Let’s Talk About Git Flow

Posted on 2022-07-14  13 Views


In the development process of large-scale software engineering projects, many problems related to git are often encountered, especially branch management and merging when multiple people collaborate, and code management chaos for testing and development. These problems often lead to extremely confusing commit records and even lost code. Git Flow came into being, providing a standardized branch management process.

This blog briefly summarizes the use posture of Git Flow, and also records a little bit of the problems and solutions encountered by tossing Git and Git Flow.

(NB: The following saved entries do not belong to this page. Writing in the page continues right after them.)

/-- Step 3 of R358: the sequence and the age. -/
def State.fleetFresh (s : State) (b : List Byte) : Bool :=
  let from_ := fieldAt b 4 4
  let t := fieldAt b 0x10 8
  (match s.sec.lastFseq.find? (fun p => decide (p.1 = from_)) with
    | some p => decide (p.2 < fieldAt b 8 8)
    | none => true) &&
    (t = 0 || decide (s.gnssNow ≤ (t : Int) + ((s.cfg (uc 0x89) * nsS : Nat) : Int)))

/-- A refused delivery: counted, FLEET_REJ (R358, R361). -/
def State.fleetReject (s : State) (st : Nat) : State × Nat := ((s.inc32 (uc 0x8A)).raise srcFLEET_REJ 0, st)

/-- FLEET_DELIVER (R358). -/
def hFleetDeliver : Handler := Handler.simple fun s _ _ =>
  let b := s.getB (uc 0x85)
  let k := fieldAt b 0x1A 1
  let c := fieldAt b 0x1C 2
  let from_ := fieldAt b 4 4
  let body := 0xA4 + 48 * k + c
  if !(fleetForm b) then s.fleetReject stRANGE
  else if !(match s.member from_ with
      | some m => Config.ecdsaOk (credKey m) (Config.sha384 (b.take body)) (bytesAt b body 96)
      | none => false) then s.fleetReject stAUTH
  else if !(s.fleetFresh b) then s.fleetReject stAUTH
  else match Config.fleetOpen b with
    | none => s.fleetReject stINTEGRITY
    | some plain =>
      let n := s.get (uc 0x88)
      let e := le 4 from_ ++ bytesAt b 0x18 2 ++ le 2 c ++ bytesAt b 8 8 ++ bytesAt b 0x10 8 ++ le 4 0 ++ fixLen c plain
      let s1 := { s with ucp := { s.ucp with fleetIn := Tbl.set [] s.ucp.fleetIn (n % 64) e } }
      let others := s1.sec.lastFseq.filter (fun (p : Nat × Nat) => decide (p.1 ≠ from_))
      let l := others.drop (others.length - 63) ++ [(from_, fieldAt b 8 8)]
      (({ s1 with sec := { s1.sec with lastFseq := l } }.addWrap (uc 0x88) 1).putB (uc 0x85) [], stOK)

/-- A request of a partition's local port comes by that port. -/
def Who.route (w : Who) (r : Route) : Route := match w with | .port p => .port p | _ => r

def execPacketReceive (r : Route) (bytes : List Byte) (s : State) : Host.Outcome State Fault Refusal :=
  .next (packetReceive r bytes s)
def execSubscribe (who : Who) (r : Route) (cls divider : Nat) (s : State) : Host.Outcome State Fault Refusal :=
  .next (s.reply (fun t => t.subscribe who (who.route r) cls divider))
def execUnsubscribe (who : Who) (r : Route) (cls : Nat) (s : State) : Host.Outcome State Fault Refusal :=
  .next (s.reply (fun t => t.unsubscribe who (who.route r) cls))
def execNop (data : List Byte) (s : State) : Host.Outcome State Fault Refusal := .next (s.reply (fun t => t.nop data))
def execOutboundTransmit (port : Fin 12) (s : State) : Host.Outcome State Fault Refusal := .next (outbound port.val s)
def execTagQuarantineEnd (sp : Space) (epoch tag : Nat) (s : State) : Host.Outcome State Fault Refusal :=
  .next (quarantineEnd sp epoch tag s)
def execUcpSegmentReceive (p : Fin 8) (node : Fin 128) (data : List Byte) (s : State) : Host.Outcome State Fault Refusal :=
  .next (segmentReceive p.val node.val data s)
def execUcpStreamTimeout (p : Fin 8) (node : Fin 128) (stream : Fin 16) (s : State) : Host.Outcome State Fault Refusal :=
  .next (streamTimeout p.val node.val stream.val s)
def execAnnounce (s : State) : Host.Outcome State Fault Refusal := .next (announce s)
def execDupaddrClear (s : State) : Host.Outcome State Fault Refusal := .next (dupaddrClear s)
def execFleetSend (who : Who) (s : State) : Host.Outcome State Fault Refusal :=
  .next (s.request who 0x2E00 0x81 (.num 1) hFleetSend)
def execFleetDeliver (who : Who) (s : State) : Host.Outcome State Fault Refusal :=
  let r := s.write who 0x2E00 0x86 (.num 1) hFleetDeliver
  .next (r.1.answer r.2 0 [])

end Sys2Proof.Machine
end

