-- ==== Sys2Proof/Machine/Can.lean ====
section
/-! DEFINITION. The CAN controllers (R362 to R398): ports and error states, message objects, the queues, the receive log,
bus-off, join check, timing, and the controllers' spares. -/

namespace Sys2Proof.Machine

open Sys2Proof

/-- An object of port p (R397). -/
def cank (p sub : Nat) : Nat := ob (0x2B00 + p % 8) sub

/-- Error states (R397). -/
def ceACTIVE : Nat := 0
def cePASSIVE : Nat := 1
def ceBUSOFF : Nat := 2
def ceRECOVER : Nat := 3
def ceINTEGRATE : Nat := 4
def ceOFF : Nat := 5
def ceFAILED : Nat := 6
def ceJOIN : Nat := 7

def State.canState (s : State) (p : Nat) : Nat := s.get (cank p 0x14)
def PortSt.classical (q : PortSt) : Bool := decide (q.timing.headD 1 = 0)

/-- A source that the ports share is raw while any port has its condition; the code names the port that brings it. -/
def State.followAny (s : State) (src : Nat) (cond : Nat → Bool) (p : Nat) : State :=
  s.follow src ((List.range 8).any cond) (p * 4096)

/-- CAN_BUSp follows the port's state (R381). -/
def State.busFollow (s : State) (p : Nat) : State :=
  let st := s.canState p
  s.follow (srcCAN_BUS p) ([1, 2, 3, 6].contains st || (st = 7 && (s.canPort p).joinErr)) (p * 4096 + st)

def State.setCanState (s : State) (p st : Nat) : State := (s.put (cank p 0x14) st).busFollow p

/-- The port runs: not off, bus-off, failed or in reset (R364, R382, R393, R394). -/
def State.portRuns (s : State) (p : Nat) : Bool :=
  decide (s.dev ≠ dsSTANDBY) && !s.inReset (blkCAN p) && !s.pwr.chip &&
    decide ((s.canPort p).mode ≠ 0) && !([2, 3, 5, 6].contains (s.canState p))

/-- The error state that the counters give (R381). -/
def State.stateOfCounters (s : State) (p : Nat) : Nat :=
  if (s.canPort p).mode = 1 && (127 < s.get (cank p 0x15) || 127 < s.get (cank p 0x16)) then cePASSIVE else ceACTIVE

/-! ### The address claim's start (R388) -/

def State.addrFollow (s : State) (p : Nat) : State := s.followAny srcCAN_ADDR (fun c => decide (s.get (cank c 0x36) = 3)) p

/-- The claim begins with the preferred address. -/
def State.startClaim (s : State) (p : Nat) : State :=
  let s1 := (s.put (cank p 0x36) 1).put (cank p 0x35) 0xFE
  (s1.setCanPort p (fun q => { q with claimSa := s.get (cank p 0x32), claimAt := 0, cannot := false, reclaim := false })).addrFollow p

/-- The port enters normal mode: the error state of its counters, and the first claim (R383, R388). -/
def State.enterNormal (s : State) (p : Nat) : State :=
  let s1 := s.setCanState p (s.stateOfCounters p)
  if (s1.canPort p).iso && s1.get (cank p 0x36) = 0 && (s1.canPort p).mode = 1 then s1.startClaim p else s1
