-- ==== Sys2Proof/Machine/Power.lean ====
section
/-! DEFINITION. Block resets, chip resets, START, the device states, the hold-up save, standby and wake, the supplies,
PRESENT and the address pins (R75, R95, R129, R181, R271, R277, R278, R452 to R463, R471 to R482). -/

namespace Sys2Proof.Machine

open Sys2Proof

def sk12 (sub : Nat) : Nat := ob 0x1210 sub
def ck10 (sub : Nat) : Nat := ob 0x1030 sub

/-- The system die runs: VL is there, and the module is neither in STANDBY nor off. -/
def State.awake (s : State) : Bool := s.pwr.up && decide (s.dev ≠ dsSTANDBY)
def State.setPwr (s : State) (f : PwrSt → PwrSt) : State := { s with pwr := f s.pwr }

/-! ### Block resets (R271) -/

/-- Show on each source that caused a block's reset whether the reset runs (R293 bit 5). -/
def State.blkRunning (s : State) (b : Nat) (on : Bool) : State :=
  (s.flt.causes.filter (fun p => decide (p.2 = b))).foldl (fun t p => t.putBit (stKey p.1) 5 on) s

/-- What a block loses when its reset starts. -/
def State.blockLoses (s : State) (b : Nat) : State :=
  if b = blkSUN then { s with rx := { s.rx with chans := [], engines := List.replicate 8 none, work := [] } }
  else if b = blkLARK then s.capsTruncate
  else if b = blkUCP then s.ucpBlock
  else if b = blkETH then s.ethBlock
  else s

/-- BLOCK_RESET: a reset that a BLK reaction has called for starts; a chip reset that is due replaces it (R271, R278). -/
def blockReset (b : Nat) (s : State) : State :=
  if !(s.flt.blkReq.contains b) || !s.awake then s
  else
    let s1 := { s with flt := { s.flt with blkReq := s.flt.blkReq.filter (fun x => decide (x ≠ b)) } }
    if s.flt.chipReq.isSome || s.pwr.chip || s.inReset b then s1
    else (((s1.putBit blocksInReset b true).inc32 (ob 0x2800 0x0A)).blkRunning b true).blockLoses b

/-- Yarrow resumes from its newest snapshot, or aligns again where that is older than 200 ms (chapter 6, coincidences). -/
def State.yarRestart (s : State) : State :=
  if s.tm.mt + 1 ≤ s.nav.snapAt + 200 * nsMs then s.setNav (fun n => { n with repro := true })
  else (s.put (nk 0x28) 0).setNav (fun n => { n with alignAt := s.tm.mt + 1, stillAt := 0, straightAt := 0 })

/-- What a block does when its reset ends: `pass` has the lanes that pass their start test, the rest says how Sunflower
starts. -/
def State.blockResumes (s : State) (b pass : Nat) (directed : List SvSig) (known : Nat) (near : Bool) : State :=
  if b = blkFAB then s.fabRestart
  else if b = blkCROP then s.cropRestart
  else if b = blkSUN then s.rxStart directed known (s.mayBeHot near)
  else if b = blkYAR then s.yarRestart
  else if b = blkLARK then s.larkRestart pass
  else if within 10 17 b then s.canBlockEnd (b - 10)
  else s

/-- BLOCK_RESET_END: the sources downstream stay in consequential mode for 10 µs more, and the escalation window of
the sources that caused it runs to 100 ms from now (R275, R276). -/
def blockResetEnd (b pass : Nat) (directed : List SvSig) (known : Nat) (near : Bool) (s : State) : State :=
  if !(s.inReset b) then s
  else
    let mine := s.flt.causes.filter (fun p => decide (p.2 = b))
    let s1 := (s.putBit blocksInReset b false).blkRunning b false
    let s2 := { s1 with flt := { s1.flt with
      settling := s1.flt.settling.filter (fun x => decide (x ≠ b)) ++ [b]
      window := mine.foldl (fun (t : Tbl Nat) (p : Nat × Nat) => Tbl.set 0 t p.1 (s.tm.mt + 100 * nsMs + 1)) s1.flt.window } }
    s2.blockResumes b pass directed known near

/-! ### Changes of the device state (R454 to R457) -/

/-- The motion check passes (R456). -/
def State.motionOk (s : State) : Bool :=
  let lim := s.cfgF (sk12 2)
  decide (lim = 0) || decide (1 < s.gsState % 128) || Q.le (Q.abs (F32.toQ s.nav.pubGs)) (F32.toQ lim)

/-- A pending source under one of the maps of R455: base 0x10 LIMP, 0x18 SAFE_HOLD; the lowest number. -/
def State.mapped (s : State) (base : Nat) : Option Nat :=
  (List.range 512).find? (fun n => bit (s.cfg (sk12 (base + n / 64))) (n % 64) && s.isPending n)

/-- Foxglove was not ACTIVE as it last reported (R455). -/
def State.foxDown (s : State) : Bool := decide (s.fox.rep.state ≠ fsACTIVE)

/-- The cause of SAFE_HOLD that stands, as the code of R457. -/
def State.holdCause (s : State) : Option Nat :=
  if s.foxDown then some 4 else (s.mapped 0x18).map (fun n => 0x1000 + n)
def State.limpCause (s : State) : Option Nat := (s.mapped 0x10).map (fun n => 0x1000 + n)

/-- 0x1210.0F. -/
def State.standing (s : State) : Nat :=
  ofBool s.foxDown + 2 * ofBool (s.mapped 0x18).isSome + 4 * ofBool (s.mapped 0x10).isSome + 8 * ofBool (s.active srcCFG_LOAD)

/-- A change of state with what leaving a state does: SERVICE releases the overrides and closes the debug port (R456),
CONFIGURE discards a return or import that waits (R432). -/
def State.changeState (s : State) (new cause : Nat) (cred : Option (Nat × Nat)) (part : Nat) : State :=
  let old := s.dev
  if old = new then s
  else
    let s1 := s.devChange new cause cred part
    let s2 := if old = dsSERVICE then s1.releaseOverrides.debugClose 0 0 0 else s1
    let s3 := if old = dsCONFIGURE then
        (match s2.fox.staged, s2.conf.waiting with
         | some g, some _ => (s2.dropStaged 6).chRecord 5 g.ver 0 none
         | _, _ => s2) else s2
    s3.setPwr (fun p => { p with limpAuto := false, lowAt := 0 })

/-- Entry to STANDBY: its save follows (R458, R460); an open safety change goes (R261). -/
def State.enterStandby (s : State) (cause : Nat) (cred : Option (Nat × Nat)) (part : Nat) : State :=
  ((((s.loseChange true).changeState dsSTANDBY cause cred part).inc32 (sk12 0x0E))).setPwr (fun p => { p with
    saving := some 3, standbyAt := s.tm.mt + 1, latched := none, req := none })

/-- The module enters a state of RUN's rank, or the highest one whose cause stands (R455). -/
def State.enterRanked (s : State) (cause : Nat) (cred : Option (Nat × Nat)) (part : Nat) : State :=
  let c := if s.dev = dsSERVICE then 0x0A else cause
  if s.holdCause.isSome then s.changeState dsSAFE_HOLD c cred part
  else if s.limpCause.isSome then (s.changeState dsLIMP c cred part).setPwr (fun p => { p with limpAuto := true })
  else s.changeState dsRUN cause cred part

What problem Git Flow solved

  • Different roles can be developed in parallel, keeping the isolation between roles as much as possible
  • A stable source of code for the production environment
  • Align with the DevOps development process

Branches in Git Flow

Feature Branches

  • For the development of different features when multiple people collaborate, there can be more than one
  • Based on the develop branch, merge directly back into the develop branch
  • It can be deleted after the merge is complete

Develop Branch

  • There is only one, which serves as a baseline branch for development
  • Contains all the code you want to publish to release
  • Bug fixes caused by merging the Feature branch and the Release branch
  • CI/CD corresponding to the test environment
  • Large-scale development is often a read-only branch and only accepts PRs from the Feature/Release Branch

Release Branch

  • Corresponding to the pre-release environment CI/CD (sometimes called UAT (User Acceptance Test) environment in practice)
  • Merge the develop branch, complete the test, fix the bug
  • Contains all the code you want to publish to the master/main branch

Hotfix Branch

  • Emergency bug fix branch after the feature goes live
  • After the fix is complete, add the PR to the master/develop branch

Master Branch

  • Master branch, read-only. Only accept PRs from other branches
  • When pushing, you need to play git tag to do version tracking

Workflow

  1. Git init initializes the project and checks out the first develop branch.
  2. Multiple developers check out, forming multiple feature branches.
  3. After the feature is developed, merge back into the develop branch.
  4. After all functions are developed in the current stage, check out the release-x.x.x branch from the develop branch to start Release.
  5. After completing testing, release configuration, and minor bug fixes, create tags and merge into the develop and master branches.
  6. Release production code from the master branch
    1. If a bug is found, the hotfix branch is checked out based on the master branch to fix the bug.
    2. When hotfix finishes testing, merge back into the master/develop branch and type tag.

Precautions

  • It is strictly forbidden to use git rebase to merge code on several public branches (master, release, develop). Git merge is used, and --no-ff is recommended to ensure that changes to each merge can be clearly tracked.
  • On private branches, such as your own feature branch, you can use git rebase to synchronize the progress of the develop branch.